» **Task item**: With both ends included, repeat exactly the lines of the entries below from the one containing "let s := s.setLin" down to the one containing "readback that differs from the bit sent. -/", and no others.

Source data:

-- ==== Sys2Proof/Machine/Lin.lean ====
section
/-! DEFINITION. LIN reception (R202, R203): headers, responses, timeouts and bus idle. -/

namespace Sys2Proof.Machine

/-- The Lane runs and is powered, its transceiver is not in sleep, and its TXD not held recessive (R385 step 4). -/
def State.linRuns (s : State) (n : Nat) : Bool :=
  s.getF (LinStatus.roleActive n) != 0 && !s.flag (LinStatus.laneGated n) && s.lineMode (88 + n) == 0 && !s.txdHeld (88 + n)

/-- A received response as a LIN record (R185). -/
def State.linRecord (s : State) (n id : Nat) (data : List Byte) : List Byte :=
  let flags := b2n (id < 60 && linEnhanced (s.linFrame n id)) + 2 * b2n (id == 60 || id == 61)
  leBytes 4 id ++ [4] ++ leBytes 1 flags ++ leBytes 2 data.length ++ leBytes 6 (s.linLane n).brk ++ [0, 0] ++ data

/-- What a Span sees after a LIN Lane's activity or silence. -/
def State.linSpan (s : State) (n : Nat) : State := s.spanUpdate (s.spanOf (88 + n))

/-- A responder's disable goes on once the frame in progress has ended (R111). -/
def State.linDisableStep (s : State) (n : Nat) : State :=
  let l := s.linLane n
  if l.disabling.isSome && l.slot == .idle && s.getF (LinStatus.roleActive n) == 2 then s.linDisabled n else s

/-- A correct response: counted, stamped, and routed (R203). The sleep command ends a responder's demand (R382). -/
def State.linReceived (s : State) (n : Nat) (data : List Byte) (u : Upset) : State :=
  let id := (s.linLane n).lastId
  let s := (s.incLin n 0).linActivity n
  let sleep := id == 60 && data.headD 1 == 0
  let s := if sleep then s.setLin n { s.linLane n with demand := false } else s
  let s := (s.linResponseEnd n).spanLinFrame n
  s.route_ { record := s.linRecord n id data, chan := 88 + n } u

/-- LIN_HEADER_RECEIVE (R202, R203) by a responder: a frame ID, or a header fault 1 break, 2 sync, 3 parity, `age` Strand cycles after
the falling edge of its break; `upset` is what the read of a diagnostic frame meets (R274, R280). -/
def execLinHeaderReceive (n : Fin 16) (id : BitVec 6) (err : Fin 4) (age : BitVec 32) (upset : Fin 7) (s : State) :
    Host.Outcome State Fault Refusal :=
  .next (if !s.linRuns n || s.getF (LinStatus.roleActive n) != 2 then s
    else
      let s := s.linActivity n
      let s := s.setLin n { s.linLane n with brk := strandMinus s.strand age.toNat }
      (if err.val = 0 then (s.linHeaderIn n id.toNat upset).linDisableStep n else s.linHeaderFault n err.val).linSpan n)

/-- The response of the slot in force, by its kind: 0 correct, 1 wrong checksum, 2 framing error, 3 a readback that differs from the
bit sent (R199, R203). -/
def State.linResponse (s : State) (n : Nat) (data : List Byte) (kind : Nat) (u : Upset) : State :=
  let slot := (s.linLane n).slot
  if kind == 3 then ((s.incLin n 7).linEvent n 7).linResponseEnd n
  else if kind == 0 && (slot == .subscribe || slot == .event) then
    if data.length == s.linLen n (s.linLane n).lastId then s.linReceived n data u else s.linActivity n
  else if slot == .event then
    let s := ((s.incLin n 8).linEvent n 3).linActivity n
    s.setLin n { s.linLane n with collided := true }
  else if kind == 1 && slot == .subscribe then (((s.incLin n 4).linEvent n 1).linActivity n).linResponseEnd n
  else s.linActivity n

/-- LIN_RESPONSE_RECEIVE (R199, R203): the response of the slot, `kind` 0 correct, 1 wrong checksum, 2 framing error, 3 a
readback that differs from the bit sent. -/
def execLinResponseReceive (n : Fin 16) (data : List Byte) (kind : Fin 4) (u : Upset) (s : State) :
    Host.Outcome State Fault Refusal :=
  .next (if !s.linRuns n then s else ((s.linResponse n data kind u).linDisableStep n).linSpan n)

/-- LIN_RESPONSE_TIMEOUT (R203): the subscribed response has not come in time. -/
def execLinResponseTimeout (n : Fin 16) (s : State) : Host.Outcome State Fault Refusal :=
  .next (if (s.linLane n).slot == .subscribe then
      let s := s.timeTo (s.linLane n).respEnd
      ((s.linNoResponse n).linResponseEnd n).linDisableStep n
    else s)

/-- LIN_BUS_IDLE_TIMEOUT (R202): 4 s without bus activity at a responder. -/
def execLinBusIdleTimeout (n : Fin 16) (s : State) : Host.Outcome State Fault Refusal :=
  .next (if !s.linRuns n || s.getF (LinStatus.roleActive n) != 2 || s.flag (LinStatus.busIdle n) then s
    else
      let s := s.timeTo (strandPlus (s.linLane n).activity (secC 4))
      let s := (s.setF (LinStatus.busIdle n) 1).linEvent n 6
      (s.setLin n { s.linLane n with demand := false }).linSpan n)

end Sys2Proof.Machine
end

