/-- The wake of the PDU's Span, where that came since the timer was last set or released. -/
def State.timerWake (s : State) (t d : Nat) : Option Nat :=
  (s.span (s.spanOf (s.pduChan (pdQueue d)))).wokeAt.filter (fun w => strandAfter w (s.timer t).since && w != (s.timer t).since)

/-- A boundary of an ALIGNED timer: on the working clock, silent while the PDU's Span sleeps, and after the wake the next one (R300). -/
def State.timerAligned (s : State) (t period phase b p d : Nat) : State :=
  let b := match s.timerWake t d with
    | some w => max b (alignedNext (period * 1000) (phase * 1000) ((s.convert 2 w).1 / 2 ^ 32))
    | none => b
  let now := s.workNs
  let b := if b > now + period * 1000 then alignedNext (period * 1000) (phase * 1000) now else b
  let s := s.clockTo 2 b
  let s := s.setTimer t { s.timer t with next := some (alignedNext (period * 1000) (phase * 1000) (max b s.workNs)), since := s.strand }
  if s.pduAsleep d then s else s.timerFire p

/-- Next boundary of a free-running timer: PHASE after the wake of the PDU's Span where that came since the timer was last set or
released (R300). -/
def State.timerDue (s : State) (t phase b d : Nat) : Nat :=
  match s.timerWake t d with
  | some w => strandPlus w (usC phase)
  | none => b

/-- A boundary of a free-running timer (R300). -/
def State.timerFree (s : State) (t period phase b p d : Nat) : State :=
  let b := s.timerDue t phase b d
  let s := s.timeTo b
  (s.setTimer t { s.timer t with next := some (strandPlus b (usC period)), since := s.strand }).timerFire p

/-- PDU_TIMER_RELEASE (R300): the timer's next boundary is reached; a free-running timer is held while the PDU's Span sleeps. -/
def execPduTimerRelease (t : Fin 8192) (s : State) : Host.Outcome State Fault Refusal :=
  let period := s.par (oTimer t) 0x0100
  let phase := s.par (oTimer t) 0x0101
  let v := s.timer t
  .next (match v.next, s.timerPdu t with
    | some b, some (p, d) =>
      if s.getF SgeStatus.modeActive == 2 then s
      else if v.aligned then s.timerAligned t period phase b p d
      else if s.pduAsleep d then s
      else s.timerFree t period phase b p d
    | _, _ => s)

/-- MIN_GAP_END (R299): one job for every trigger deferred. -/
def execMinGapEnd (p : Fin 16384) (s : State) : Host.Outcome State Fault Refusal :=
  let v := s.pdu p
  .next (match v.lastDispatch with
    | none => s
    | some t =>
      if !v.deferred then s
      else
        let s := s.timeTo (strandPlus t (usC (pdMinGap (s.entry (oPdu p)) * 100)))
        (s.setPdu p { s.pdu p with deferred := false }).feltRelease p)

end Sys2Proof.Machine
end

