-- ==== Sys2Proof/Machine/Trestle.lean ====
section
/-! DEFINITION. The Trestle's host side (R474 to R490): flush groups, the two logs, the poller and the host frame rings. -/

namespace Sys2Proof.Machine

def pollDefault (_ : Nat) : PollSt := {}
def State.poll (s : State) (i : Nat) : PollSt := tabGet pollDefault s.store.polls i
def State.setPoll (s : State) (i : Nat) (v : PollSt) : State :=
  { s with store := { s.store with polls := tabSet pollDefault s.store.polls i v } }

/-! ### The two logs (R480) -/

/-- The host moves a log's read pointer (R480): ignored where it would pass the write pointer. -/
def State.logRead (s : State) (wr rd n src w : Nat) : State :=
  let top := (s.reg wr).toNat
  let fill := (top + 2 * n - (s.reg rd).toNat % (2 * n)) % (2 * n)
  if (w % (2 * n) + 2 * n - (s.reg rd).toNat % (2 * n)) % (2 * n) > fill then s
  else
    let s := s.setReg rd (BitVec.ofNat 32 (w % (2 * n)))
    s.level src ((s.reg wr).toNat != w % (2 * n))

/-- IWL_RD_WRITE (R480). -/
def execIwlRdWrite (w : Word) (s : State) : Host.Outcome State Fault Refusal :=
  .next (s.hosted (s.logRead IwlWr.off IwlRd.off 32 0x800 w.toNat))

/-- PDL_RD_WRITE (R480). -/
def execPdlRdWrite (w : Word) (s : State) : Host.Outcome State Fault Refusal :=
  .next (s.hosted (s.logRead PdlWr.off PdlRd.off 16 0x801 w.toNat))

/-! ### Outbound prefetch of transmit descriptors (R474, R475) -/

/-- Bytes that may be read ahead of `a`: 512 at most, inside the window with PREFETCH and the 4 KiB page (R474). -/
def State.prefetchRoom (s : State) (a : Nat) : Nat :=
  ((List.range 16).map (fun i =>
    let w := s.par oDeck (0x9000 + i)
    if windowGrants w a 1 1 && bitOf w 131 then min (min 512 (4096 - a % 4096)) (bitsOf w 127 64 + 1 - a) else 0)).foldl max 0

/-- A sequential read of `n` bytes at `a` for a ring, with data read ahead where `ahead` says so. -/
def State.prefetchRead (s : State) (t a n : Nat) (ahead : Bool) : State :=
  let s := match tabFind s.store.prefetch t with
    | none => s
    | some (b, m) =>
      if b == a && decide (n ≤ m) then
        { s with store := { s.store with prefetch := tabInsert s.store.prefetch t (a + n, m - n) } }
      else s.prefetchDrop t 3
  match tabFind s.store.prefetch t with
  | some (_, m + 1) => let _ := m; s
  | _ =>
    let room := s.prefetchRoom (a + n)
    if ahead && room != 0 then { s with store := { s.store with prefetch := tabInsert s.store.prefetch t (a + n, room) } } else s

/-! ### Flush groups (R477, R478) -/

def fcRing : Nat := 2
def fcBulk : Nat := 3

/-- Issue the flush read of a class's open group. -/
def State.flushIssue (s : State) (cls : Nat) : State :=
  if s.store.groups.any (fun g => g.cls == cls && g.issued.isNone) then
    { s with store := { s.store with groups := s.store.groups.map (fun (g : FlushGroup) =>
        if g.cls == cls && g.issued.isNone then { g with issued := some s.strand } else g) } }.incTr 0
  else s

/-- A write joins its class's open group, opening one where none is; the 16th write closes it. `ring` is the ring whose
descriptor the write writes back. -/
def State.flushWrite (s : State) (cls addr : Nat) (ring : Option Nat) : State :=
  let g := (s.store.groups.find? (fun g => g.cls == cls && g.issued.isNone)).getD { cls := cls, openedAt := s.strand }
  let g := { g with writes := g.writes + 1, addr := addr,
                    rings := match ring with
                      | some r => tabInsert g.rings r (tabGet ctrDefault g.rings r + 1)
                      | none => g.rings }
  let rest := s.store.groups.filter (fun g => !(g.cls == cls && g.issued.isNone))
  let s := { s with store := { s.store with groups := rest ++ [g] } }
  if g.writes ≥ 16 then s.flushIssue cls else s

» **Exercise output**:
      let s := s.setLin n { s.linLane n with brk := strandMinus s.strand age.toNat }
      (if err.val = 0 then (s.linHeaderIn n id.toNat upset).linDisableStep n else s.linHeaderFault n err.val).linSpan n)

/-- The response of the slot in force, by its kind: 0 correct, 1 wrong checksum, 2 framing error, 3 a readback that differs from the
bit sent (R199, R203). -/
def State.linResponse (s : State) (n : Nat) (data : List Byte) (kind : Nat) (u : Upset) : State :=
  let slot := (s.linLane n).slot
  if kind == 3 then ((s.incLin n 7).linEvent n 7).linResponseEnd n
  else if kind == 0 && (slot == .subscribe || slot == .event) then
    if data.length == s.linLen n (s.linLane n).lastId then s.linReceived n data u else s.linActivity n
  else if slot == .event then
    let s := ((s.incLin n 8).linEvent n 3).linActivity n
    s.setLin n { s.linLane n with collided := true }
  else if kind == 1 && slot == .subscribe then (((s.incLin n 4).linEvent n 1).linActivity n).linResponseEnd n
  else s.linActivity n

/-- LIN_RESPONSE_RECEIVE (R199, R203): the response of the slot, `kind` 0 correct, 1 wrong checksum, 2 framing error, 3 a
readback that differs from the bit sent. -/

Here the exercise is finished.